RECORDED INFORMATION:
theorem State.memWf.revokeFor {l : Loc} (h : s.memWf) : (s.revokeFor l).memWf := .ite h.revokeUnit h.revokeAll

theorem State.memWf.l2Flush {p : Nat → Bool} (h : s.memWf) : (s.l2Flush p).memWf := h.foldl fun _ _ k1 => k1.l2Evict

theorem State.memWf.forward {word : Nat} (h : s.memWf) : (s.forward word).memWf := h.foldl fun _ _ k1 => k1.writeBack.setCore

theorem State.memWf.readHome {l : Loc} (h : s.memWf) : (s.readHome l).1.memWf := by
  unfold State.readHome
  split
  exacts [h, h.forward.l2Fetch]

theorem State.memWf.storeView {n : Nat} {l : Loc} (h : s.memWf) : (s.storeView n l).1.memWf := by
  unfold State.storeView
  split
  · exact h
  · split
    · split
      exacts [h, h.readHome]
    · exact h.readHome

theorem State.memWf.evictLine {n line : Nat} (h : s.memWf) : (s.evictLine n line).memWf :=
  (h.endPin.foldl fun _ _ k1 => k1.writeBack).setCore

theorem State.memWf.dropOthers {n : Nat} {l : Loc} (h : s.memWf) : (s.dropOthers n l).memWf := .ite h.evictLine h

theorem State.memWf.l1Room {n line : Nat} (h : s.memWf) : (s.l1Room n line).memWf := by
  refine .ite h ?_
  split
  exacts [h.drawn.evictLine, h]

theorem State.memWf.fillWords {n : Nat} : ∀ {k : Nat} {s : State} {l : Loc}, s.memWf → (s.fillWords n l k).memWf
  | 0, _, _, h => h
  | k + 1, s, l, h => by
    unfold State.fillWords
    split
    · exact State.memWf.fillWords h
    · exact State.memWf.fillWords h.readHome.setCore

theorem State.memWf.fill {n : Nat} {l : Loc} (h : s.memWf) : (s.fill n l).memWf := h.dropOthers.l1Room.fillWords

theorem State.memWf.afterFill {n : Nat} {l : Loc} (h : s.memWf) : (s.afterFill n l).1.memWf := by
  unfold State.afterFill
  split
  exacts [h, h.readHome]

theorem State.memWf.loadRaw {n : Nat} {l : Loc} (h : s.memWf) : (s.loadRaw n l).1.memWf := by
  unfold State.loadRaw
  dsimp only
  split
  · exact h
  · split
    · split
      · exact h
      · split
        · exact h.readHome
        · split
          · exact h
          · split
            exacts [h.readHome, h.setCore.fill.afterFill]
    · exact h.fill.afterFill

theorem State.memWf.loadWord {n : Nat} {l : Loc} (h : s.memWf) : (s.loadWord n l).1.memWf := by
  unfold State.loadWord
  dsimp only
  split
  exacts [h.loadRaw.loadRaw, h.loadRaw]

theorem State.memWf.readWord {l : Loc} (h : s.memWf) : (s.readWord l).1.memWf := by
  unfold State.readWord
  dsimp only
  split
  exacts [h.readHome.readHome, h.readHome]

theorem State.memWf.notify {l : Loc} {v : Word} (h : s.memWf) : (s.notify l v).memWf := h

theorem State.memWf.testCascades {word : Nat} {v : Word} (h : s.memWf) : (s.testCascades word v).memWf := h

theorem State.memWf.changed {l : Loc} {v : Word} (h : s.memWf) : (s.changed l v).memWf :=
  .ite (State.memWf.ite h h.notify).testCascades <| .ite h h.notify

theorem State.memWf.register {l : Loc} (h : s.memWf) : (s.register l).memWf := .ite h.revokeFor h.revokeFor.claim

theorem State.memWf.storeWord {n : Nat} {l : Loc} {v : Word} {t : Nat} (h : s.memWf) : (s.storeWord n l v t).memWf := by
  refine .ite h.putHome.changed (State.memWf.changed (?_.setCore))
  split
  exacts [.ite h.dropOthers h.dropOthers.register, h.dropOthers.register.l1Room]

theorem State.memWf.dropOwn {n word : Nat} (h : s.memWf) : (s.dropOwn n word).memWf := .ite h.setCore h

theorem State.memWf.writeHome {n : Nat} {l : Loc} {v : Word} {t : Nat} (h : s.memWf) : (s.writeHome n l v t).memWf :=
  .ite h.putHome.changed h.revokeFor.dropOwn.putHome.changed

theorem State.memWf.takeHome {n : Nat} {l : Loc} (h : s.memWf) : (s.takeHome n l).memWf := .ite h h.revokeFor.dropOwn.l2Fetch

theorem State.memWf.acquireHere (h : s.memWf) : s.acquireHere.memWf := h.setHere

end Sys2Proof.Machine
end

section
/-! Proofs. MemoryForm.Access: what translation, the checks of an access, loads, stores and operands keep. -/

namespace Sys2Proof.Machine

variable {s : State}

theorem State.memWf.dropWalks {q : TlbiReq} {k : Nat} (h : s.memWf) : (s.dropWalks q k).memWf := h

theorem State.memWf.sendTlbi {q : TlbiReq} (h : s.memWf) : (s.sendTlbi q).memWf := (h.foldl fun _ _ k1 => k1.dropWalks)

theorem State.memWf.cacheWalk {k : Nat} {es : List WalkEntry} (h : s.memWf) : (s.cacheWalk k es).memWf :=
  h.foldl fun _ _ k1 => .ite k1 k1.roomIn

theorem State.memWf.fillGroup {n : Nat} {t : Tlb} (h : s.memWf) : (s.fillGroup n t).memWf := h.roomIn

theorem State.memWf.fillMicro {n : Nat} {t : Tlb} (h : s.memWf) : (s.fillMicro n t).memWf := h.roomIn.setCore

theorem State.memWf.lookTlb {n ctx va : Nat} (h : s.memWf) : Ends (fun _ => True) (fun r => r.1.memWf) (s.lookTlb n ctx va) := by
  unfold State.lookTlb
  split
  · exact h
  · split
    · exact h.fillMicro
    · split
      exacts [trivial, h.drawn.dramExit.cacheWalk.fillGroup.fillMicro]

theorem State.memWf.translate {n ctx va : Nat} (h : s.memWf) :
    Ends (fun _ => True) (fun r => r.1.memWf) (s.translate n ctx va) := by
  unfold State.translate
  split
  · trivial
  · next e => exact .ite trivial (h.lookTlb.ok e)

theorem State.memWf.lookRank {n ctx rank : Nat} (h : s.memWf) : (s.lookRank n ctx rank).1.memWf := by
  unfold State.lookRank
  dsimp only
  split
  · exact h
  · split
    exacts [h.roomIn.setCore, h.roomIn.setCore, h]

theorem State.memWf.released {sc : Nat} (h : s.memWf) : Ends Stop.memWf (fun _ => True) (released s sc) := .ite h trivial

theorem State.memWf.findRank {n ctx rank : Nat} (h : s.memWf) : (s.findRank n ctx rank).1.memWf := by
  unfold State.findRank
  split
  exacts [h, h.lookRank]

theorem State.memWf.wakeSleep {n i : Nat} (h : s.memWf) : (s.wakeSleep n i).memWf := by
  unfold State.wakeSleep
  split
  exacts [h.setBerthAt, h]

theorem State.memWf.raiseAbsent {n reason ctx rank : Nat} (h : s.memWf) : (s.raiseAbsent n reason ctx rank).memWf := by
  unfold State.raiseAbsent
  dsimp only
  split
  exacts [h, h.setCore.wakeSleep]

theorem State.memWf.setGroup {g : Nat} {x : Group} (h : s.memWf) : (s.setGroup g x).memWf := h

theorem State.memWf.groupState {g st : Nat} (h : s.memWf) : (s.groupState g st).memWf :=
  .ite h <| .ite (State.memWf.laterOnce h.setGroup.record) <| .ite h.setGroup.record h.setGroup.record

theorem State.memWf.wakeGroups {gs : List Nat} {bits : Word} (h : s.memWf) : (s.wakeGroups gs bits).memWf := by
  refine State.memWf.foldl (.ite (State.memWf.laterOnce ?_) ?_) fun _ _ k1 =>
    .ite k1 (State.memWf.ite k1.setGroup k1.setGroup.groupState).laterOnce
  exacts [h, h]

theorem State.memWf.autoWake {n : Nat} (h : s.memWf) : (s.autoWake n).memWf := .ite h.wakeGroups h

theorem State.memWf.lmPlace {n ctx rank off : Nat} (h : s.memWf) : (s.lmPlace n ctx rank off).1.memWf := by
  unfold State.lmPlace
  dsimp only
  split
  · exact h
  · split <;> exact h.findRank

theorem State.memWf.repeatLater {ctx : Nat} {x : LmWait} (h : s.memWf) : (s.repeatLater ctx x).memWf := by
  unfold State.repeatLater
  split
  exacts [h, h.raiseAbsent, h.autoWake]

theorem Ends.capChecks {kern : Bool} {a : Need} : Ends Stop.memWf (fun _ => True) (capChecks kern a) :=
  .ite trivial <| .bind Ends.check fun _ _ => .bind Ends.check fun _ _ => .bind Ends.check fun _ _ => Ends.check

DESCRIPTION OF THE TASK:
Once you find the string "findRank" in a line of the records, copy that line.

TASK ANSWER:
theorem State.memWf.findRank {n ctx rank : Nat} (h : s.memWf) : (s.findRank n ctx rank).1.memWf := by
  unfold State.findRank
  · split <;> exact h.findRank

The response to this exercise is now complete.